▸ **Stored items**
-- ==== Sys2Proof/Certificates/Slice0/Obligations.lean ====
section
/-! DEFINITION. The statements for the provers. Each docstring names the rules that its clauses come from; a clause that rests on a value or a
behaviour of the model's own names the log entry. -/

section

open Sys2Proof Sys2Proof.Machine

/-- The command at the front of the queue runs with the queue's rest: every other statement reaches a step through this one. -/
def Obligations.StepRunsFrontCommand : Prop :=
  ∀ (s : State) (c : Instr) (rest : List Instr), s.pending = c :: rest → step s = exec c { s with pending := rest }

/-- With nothing in its queue the block idles: the model's choice (log entry 61). -/
def Obligations.EmptyQueueIdles : Prop := ∀ s : State, s.pending = [] → step s = .next s

/-- What reset leaves: the module OFF with the supply source asserted, nothing in the queue, the memories blank, every object at its default, keys and
fuses as delivered. Values that the spec does not give are the model's (log entry 60). -/
def Obligations.ResetLeaves : Prop :=
  State.reset.mode = .off ∧ State.reset.rst.asserted = [(.por, .p)] ∧ State.reset.pending = [] ∧ State.reset.weftQueue = [] ∧ State.reset.MemOk ∧
    (∀ a, Mem.get State.reset.store a = 0 ∧ Mem.get State.reset.dram a = 0 ∧ Mem.get State.reset.window a = 0) ∧
    (∀ a, State.reset.obj a = dfltObj a) ∧ (∀ k : Fin 8, State.reset.keys.warpStatus[k] = 0 ∧ State.reset.keys.safetyStatus[k] = 0) ∧
    (∀ k : Fin 4, State.reset.keys.firmwareStatus[k] = 1) ∧ State.reset.keys.conduit = Vector.replicate 16 none ∧ State.reset.keys.lockFuse = false

/-- Every command of the block completes, in every state and on all operands: none stops it, and none touches the queue behind it. -/
def Obligations.EveryCommandCompletes : Prop := ∀ (i : Instr) (s : State), ∃ t, exec i s = .next t ∧ t.pending = s.pending

/-- The byte memories keep their canonical form through every step: addresses rise strictly, and no zero byte is listed. -/
def Obligations.StepKeepsMemoryCanonical : Prop := ∀ s t : State, s.MemOk → step s = .next t → t.MemOk

/-- R21, R22, Table 1-7: the lifecycle state changes only along the transitions of the table: from OFF only to BOOT; to BOOT from any other state by a
reset or a wake, and to OFF from any; to RUN only from READY and STANDBY; LAYUP is entered from SERVICE and READY alone, and HOLD from BOOT, SERVICE,
READY, RUN and STANDBY. -/
def Obligations.LifecycleFollowsTheTable : Prop :=
  ∀ s t : State, step s = .next t → t.mode ≠ s.mode →
    t.mode = .off ∨ t.mode = .boot ∨
      (s.mode, t.mode) ∈ ([(.boot, .service), (.boot, .ready), (.service, .ready), (.ready, .service), (.ready, .run), (.ready, .standby), (.service, .layup),
        (.ready, .layup), (.run, .ready), (.run, .standby), (.standby, .run), (.standby, .ready), (.standby, .service), (.boot, .hold), (.service, .hold),
        (.ready, .hold), (.run, .hold), (.standby, .hold)] : List (Mode × Mode))

/-- R497, R498, R505, R509: fuses only burn. No step lowers the security version or clears the debug lock; a slot that is not EMPTY keeps its key and
is never EMPTY again, a REVOKED one stays REVOKED, a DAMAGED one is never INSTALLED, and the firmware keys never change. -/
def Obligations.FusesOnlyBurn : Prop :=
  ∀ s t : State, step s = .next t →
    s.keys.securityVersion ≤ t.keys.securityVersion ∧ (s.keys.lockFuse = true → t.keys.lockFuse = true) ∧ t.keys.firmware = s.keys.firmware ∧
    (∀ k : Fin 4, s.keys.firmwareStatus[k] = 2 → t.keys.firmwareStatus[k] = 2) ∧
    (∀ (cls : Nat) (k : Fin 8), s.keys.statusOf cls k ≠ 0 → t.keys.statusOf cls k ≠ 0 ∧ (s.keys.statusOf cls k = 2 → t.keys.statusOf cls k = 2) ∧
      (s.keys.statusOf cls k = 3 → t.keys.statusOf cls k ≠ 1) ∧
      (if cls = warpClass then t.keys.warp[k] = s.keys.warp[k] else t.keys.safety[k] = s.keys.safety[k]))

/-- R103, R128, R169: the automatic start of READY is scheduled for the next boundary once the time source is locked or LockWait has passed; a START,
commanded or automatic, takes an unpaired module in READY to RUN at its boundary, and one that finds another state fails; after an activation through
READY the module starts again in its former role. R27, R51, R129: a STOP takes a running module to READY at its boundary with its state kept; a
profile change makes its profile the active one at its boundary; a restore ends with its record and no stored value in its range. -/
def Obligations.StationTransitionsComplete : Prop :=
  (∀ s : State,
     (s.mode = .ready → s.rst.autoArmed = true → s.optFallback = false →
       s.num Obj.tickSource = 0 ∨ s.rst.readyNs + s.num Obj.lockWait * 1000000000 ≤ s.localNs → exec .automaticStart s = .next
       { s with rst := { s.rst with autoArmed := false, autoAt := some s.nextL } }) ∧
     (s.mode ≠ .ready ∨ s.rst.autoArmed = false ∨ s.optFallback = true ∨
       (s.num Obj.tickSource ≠ 0 ∧ s.localNs < s.rst.readyNs + s.num Obj.lockWait * 1000000000) → exec .automaticStart s = .next s) ∧
     (s.nextEdge % 4000 ≠ 0 → exec .startBoundary s = .next s) ∧
     (∀ c : PendingCommand, s.nextEdge % 4000 = 0 → s.command = some c → c.code = 3 → c.tick ≤ s.nextEdge → c.mirrored = false →
       (s.mode = .ready → s.pairEnabled = false → ∃ t, exec .startBoundary s = .next t ∧ t.mode = .run ∧ t.startTick = some s.nextEdge ∧
         t.command = none ∧ t.num Obj.commandResult = 2 ∧ t.num Obj.commandTick = 0 ∧ t.roleActive = true ∧ t.rst.autoAt = none ∧ t.keys = s.keys) ∧
       (s.mode ≠ .ready → ∃ t, exec .startBoundary s = .next t ∧ t.mode = s.mode ∧ t.command = none ∧ t.num Obj.commandResult = 3 ∧
         t.num Obj.commandTick = 0 ∧ t.store = s.store)) ∧
     (∀ b, s.nextEdge % 4000 = 0 → s.command = none → s.rst.autoAt = some b → b ≤ s.nextEdge → s.mode = .ready → s.pairEnabled = false →
       ∃ t, exec .startBoundary s = .next t ∧ t.mode = .run ∧ t.startTick = some s.nextEdge ∧ t.num Obj.commandResult = s.num Obj.commandResult ∧
         t.rst.autoAt = none) ∧
     (∀ b active, s.warp.restart = some (b, active) →
       (s.due b = false → exec .activationRestart s = .next s) ∧
       (s.due b = true → s.mode = .ready → active = true → ∃ t, exec .activationRestart s = .next t ∧ t.mode = .run ∧ t.startTick = some b ∧
         t.warp.restart = none) ∧
       (s.due b = true → s.mode ≠ .ready → ∃ t, exec .activationRestart s = .next t ∧ t.mode = s.mode ∧ t.warp.restart = none ∧ t.store = s.store))) ∧
  (∀ s : State,
     (∀ c : PendingCommand, s.command = some c →
       (c.code ≠ 4 ∨ s.due c.tick = false → exec .stopBoundary s = .next s) ∧
       (c.code = 4 → s.due c.tick = true → s.mode = .run → c.mirrored = false → s.warp.activation = none →
         ∃ t, exec .stopBoundary s = .next t ∧ t.mode = .ready ∧ t.command = none ∧ t.num Obj.commandResult = 2 ∧ t.num Obj.commandTick = 0 ∧
           t.startTick = none ∧ t.roleActive = false ∧ t.store = s.store ∧ t.dram = s.dram ∧ t.warp = s.warp ∧ t.weftQueue = s.weftQueue) ∧
       (c.code = 4 → s.due c.tick = true → s.mode.running = false → c.mirrored = false → ∃ t, exec .stopBoundary s = .next t ∧ t.mode = s.mode ∧
         t.command = none ∧ t.num Obj.commandResult = 3 ∧ t.store = s.store)) ∧
     (∀ p b, s.profileChange = some (p, b) →
       (s.due b = false → exec .profileChange s = .next s) ∧
       (s.due b = true → s.warp.loaded.isSome = true → ∃ t, exec .profileChange s = .next t ∧ t.num Obj.activeProfile = p % 256 ∧
         t.profileChange = none ∧ t.mode = s.mode ∧ t.store = s.store ∧
         (s.mode.running = true → t.eng.gates = gatesAt (sectBody (s.imageAt b) 9) (tickIndex b)))) ∧
     (s.restore = none → exec .restoreDone s = .next s) ∧
     (∀ first last, s.restore = some (first, last) → ∃ t, exec .restoreDone s = .next t ∧ t.restore = none ∧ t.num Obj.restoreResult = 2 ∧
       s.Wrote t 0x0102 [first, last] ∧ t.keys = s.keys ∧ t.mode = s.mode ∧
       (Assoc.wf s.stored = true → (∀ e ∈ s.restorables first last, Assoc.get? t.stored e.1 = none) ∧
         ∀ a v, Assoc.get? t.stored a = some v → Assoc.get? s.stored a = some v)))

/-- R161, R163, Table 5-15, Table 5-16: the verification of a bank ends with what the checks find: VALID with its digest, REFUSED with the reason and
detail of the first that fails and a WARP_REFUSED tally, or EMPTY; WARP_VERIFIED is written for a bank that has been written; a LOAD that waited for
it ends in READY, or in SERVICE with FAILED. -/
def Obligations.BankVerificationEnds : Prop :=
  ∀ (s : State) (bank : Fin 2), s.pair.fetching = false →
    let k := bank.val
    (s.num (Obj.bankState k) ≠ 2 → exec (.warpVerified bank) s = .next s) ∧
    (s.num (Obj.bankState k) = 2 → s.warp.loading = false →
      (s.bankImage k = [] → ∃ t, exec (.warpVerified bank) s = .next t ∧ t.num (Obj.bankState k) = 0 ∧ t.mode = s.mode ∧
        t.warp = { s.warp with written := s.warp.written.filter (· ≠ k) }) ∧
      (s.bankImage k ≠ [] → ∃ t, exec (.warpVerified bank) s = .next t ∧ t.mode = s.mode ∧
        t.warp = { s.warp with written := s.warp.written.filter (· ≠ k) } ∧
        (∀ reason detail, verifyFault s.verifyContext (s.bankImage k) = some (reason, detail) → t.num (Obj.bankState k) = 4 ∧
          t.num (Obj.refusalReason k) = reason % 256 ∧ t.num (Obj.refusalDetail k) = detail % 2 ^ 32 ∧ s.Wrote t 0x0202 [k, reason, detail]) ∧
        (verifyFault s.verifyContext (s.bankImage k) = none → t.num (Obj.bankState k) = 3 ∧ t.obj (digestObj k) = imageDigest (s.bankImage k) ∧
          t.obj (Obj.layoutDigest k) = hdrLayoutDigest ((s.bankImage k).take 192) ∧ (t.domain (bankDomain k)).status = 1 ∧
          (s.warp.written.contains k = true →
            s.Wrote t 0x0201 [k, first4 (t.obj (digestObj k)), t.num (Obj.provenProfiles k), t.num (Obj.imageLength k)])))) ∧
    (s.num (Obj.bankState k) = 2 → s.warp.loading = true → s.num Obj.selectedBank = k → s.mode = .service →
      ∃ t, exec (.warpVerified bank) s = .next t ∧ t.warp.loading = false ∧ (t.mode = .ready ∨ t.mode = .service) ∧
        t.num Obj.commandResult = (if t.mode = .ready then 2 else 3) ∧ (t.mode = .ready → t.num (Obj.bankState k) = 3 ∧
          ∃ l, t.warp.loaded = some l ∧ l.bank = k ∧ t.num Obj.activeProfile = s.num Obj.profile % 256))

/-- R164 to R170, Table 5-17: an activation is staged or fails with the section whose CRC fails; at its decision tick the staging decides and the
outcome goes with the next weft; at its boundary a hitless one exchanges the image in the lifecycle state it finds, and one through READY leaves RUN,
with the restart one L cycle later; one that the active has not staged fails there, and a standby without the outcome or the staging leaves the pair. -/
def Obligations.ActivationProceeds : Prop :=
  ∀ (s : State) (a : PendingActivation) (old : Loaded), s.warp.activation = some a → s.warp.loaded = some old →
    (a.staged = none → exec (.activationStaging none) s = .next { s with warp := { s.warp with activation := some { a with
      staged := if a.hitless then mapPages old (loadImage a.target (s.bankImage a.target)) else some (loadImage a.target (s.bankImage a.target)) } } }) ∧
    (∀ k : Fin 64, a.staged = none → s.mode = .run → a.target < 2 → ∃ t, exec (.activationStaging (some k)) s = .next t ∧ t.warp.activation = none ∧
      t.num Obj.activationResult = 4 ∧ t.num Obj.activationDetail = 2 ∧ t.num (Obj.bankState a.target) = 4 ∧ t.num (Obj.refusalReason a.target) = 7 ∧
      t.num (Obj.refusalDetail a.target) = k.val ∧ t.pair.outgoing = s.pair.outgoing ++ [.outcome false] ∧ t.mode = .run ∧ t.store = s.store) ∧
    (s.mode = .run → a.decided = false → 4000 ≤ a.tick → s.due (a.tick - 4000) = true →
      (a.staged ≠ none → exec .activationDecision s = .next { s with
        warp := { s.warp with activation := some { a with decided := true } }
        pair := { s.pair with outgoing := s.pair.outgoing ++ [.outcome true] } }) ∧
      (a.staged = none → ∃ t, exec .activationDecision s = .next t ∧ t.warp = { s.warp with activation := none } ∧ t.num Obj.activationResult = 4 ∧
        t.num Obj.activationDetail = 1 ∧ t.pair = { s.pair with outgoing := s.pair.outgoing ++ [.outcome false] } ∧
        t = { s with dict := t.dict, warp := t.warp, pair := t.pair })) ∧
    (s.mode ≠ .run ∨ a.decided = true ∨ s.due (a.tick - 4000) = false → exec .activationDecision s = .next s) ∧
    (s.due a.tick = false ∨ s.mode.running = false → exec .activation s = .next s) ∧
    (s.due a.tick = true → s.command = none → s.mode = .run → a.staged = none → ∃ t, exec .activation s = .next t ∧ t.mode = .run ∧
      t.warp = { s.warp with activation := none } ∧ t.num Obj.activationResult = 4 ∧ t.num Obj.activationDetail = 1 ∧ t.store = s.store) ∧
    (s.due a.tick = true → s.command = none → s.mode = .standby → a.staged = none ∨ a.decided = false → ∃ t, exec .activation s = .next t ∧
      t.mode = .ready ∧ t.warp = { s.warp with activation := none } ∧ s.Wrote t 0x0606 [] ∧ t.store = s.store) ∧
    (∀ new, s.due a.tick = true → s.mode = .run → s.command = none → a.staged = some new → a.target < 2 →
      (a.hitless = true → ∃ t, exec .activation s = .next t ∧ t.mode = .run ∧ t.warp.loaded = some new ∧ t.warp.activation = none ∧
        t.num Obj.activationResult = 2 ∧ t.num Obj.selectedBank = a.target ∧ s.Wrote t 0x0203 [first4 old.digest, first4 new.digest, low32 a.tick]) ∧
      (a.hitless = false → ∃ t l, exec .activation s = .next t ∧ t.mode = .ready ∧ t.warp.loaded = some l ∧ l.bank = new.bank ∧ l.sections = new.sections ∧
        t.warp.activation = none ∧ t.num Obj.activationResult = 3 ∧ t.num Obj.selectedBank = a.target ∧
        t.warp.restart = some (a.tick + 4000, true)))

/-- R37, R45, R46, Table 2-3, Table 3-6: a request in which the firmware fails is answered INTERNAL, with a tally and without effect. A write that a
check refuses is answered with the code of the first that fails, in the order index, subindex, access, state, length, range, lock, storage; it is
counted, and it changes no object, no register and no memory. -/
def Obligations.RefusedWriteChangesNothing : Prop :=
  (∀ (s : State) (r : Req) (addr : BitVec 32) (value : List Byte), s.servesReq r = true → r.fails = true →
    ∀ e ∈ [(Instr.write r addr value, Cmd.write), (.read r addr, Cmd.read), (.identify r, Cmd.identify), (.domainStatus r 0, Cmd.status)],
      ∃ t b, exec e.1 s = .next t ∧ u16At b 14 = Status.internal ∧ (r.iface = .usb → t.out = s.out ++ [⟨.clp, 2, r.ip * 65536 + r.port, b, some (s.usbHead r b)⟩]) ∧
        s.Wrote t 0x0107 [e.2 * 256 + r.seq % 65536 * 65536] ∧ s.RequestOnly t []) ∧
  ∀ (s : State) (r : Req) (addr : BitVec 32) (value : List Byte) (code : Nat), s.Executes r →
    (s.count Obj.requestsExecuted).writeCode r addr.toNat value = code → code ≠ Status.ok →
    (∃ t, exec (.write r addr value) s = .next t ∧ t.Answers r code ∧ s.RequestOnly t [] ∧
      t.num Obj.writesRefused = s.counted Obj.writesRefused 1) ∧
    exec (.objectWrite r addr value) s = exec (.write r addr value) s ∧
    (s.indexDefined (addrIndex addr.toNat) = false → code = Status.noObject) ∧
    (s.indexDefined (addrIndex addr.toNat) = true → s.objRow? addr.toNat = none → code = Status.noSubindex) ∧
    (∀ o, s.indexDefined (addrIndex addr.toNat) = true → s.objRow? addr.toNat = some o → o.access = .ro ∨ o.access = .const →
      code = Status.readOnly)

▸ **TASK DETAILS**
Write out exactly the lines above between the line with "t.profileChange = none" and the line with "(∀ first last, s.restore", inclusive, and nothing beyond them.

▸ **OUTPUT OF THE TASK**
         t.profileChange = none ∧ t.mode = s.mode ∧ t.store = s.store ∧
         (s.mode.running = true → t.eng.gates = gatesAt (sectBody (s.imageAt b) 9) (tickIndex b)))) ∧
     (s.restore = none → exec .restoreDone s = .next s) ∧
     (∀ first last, s.restore = some (first, last) → ∃ t, exec .restoreDone s = .next t ∧ t.restore = none ∧ t.num Obj.restoreResult = 2 ∧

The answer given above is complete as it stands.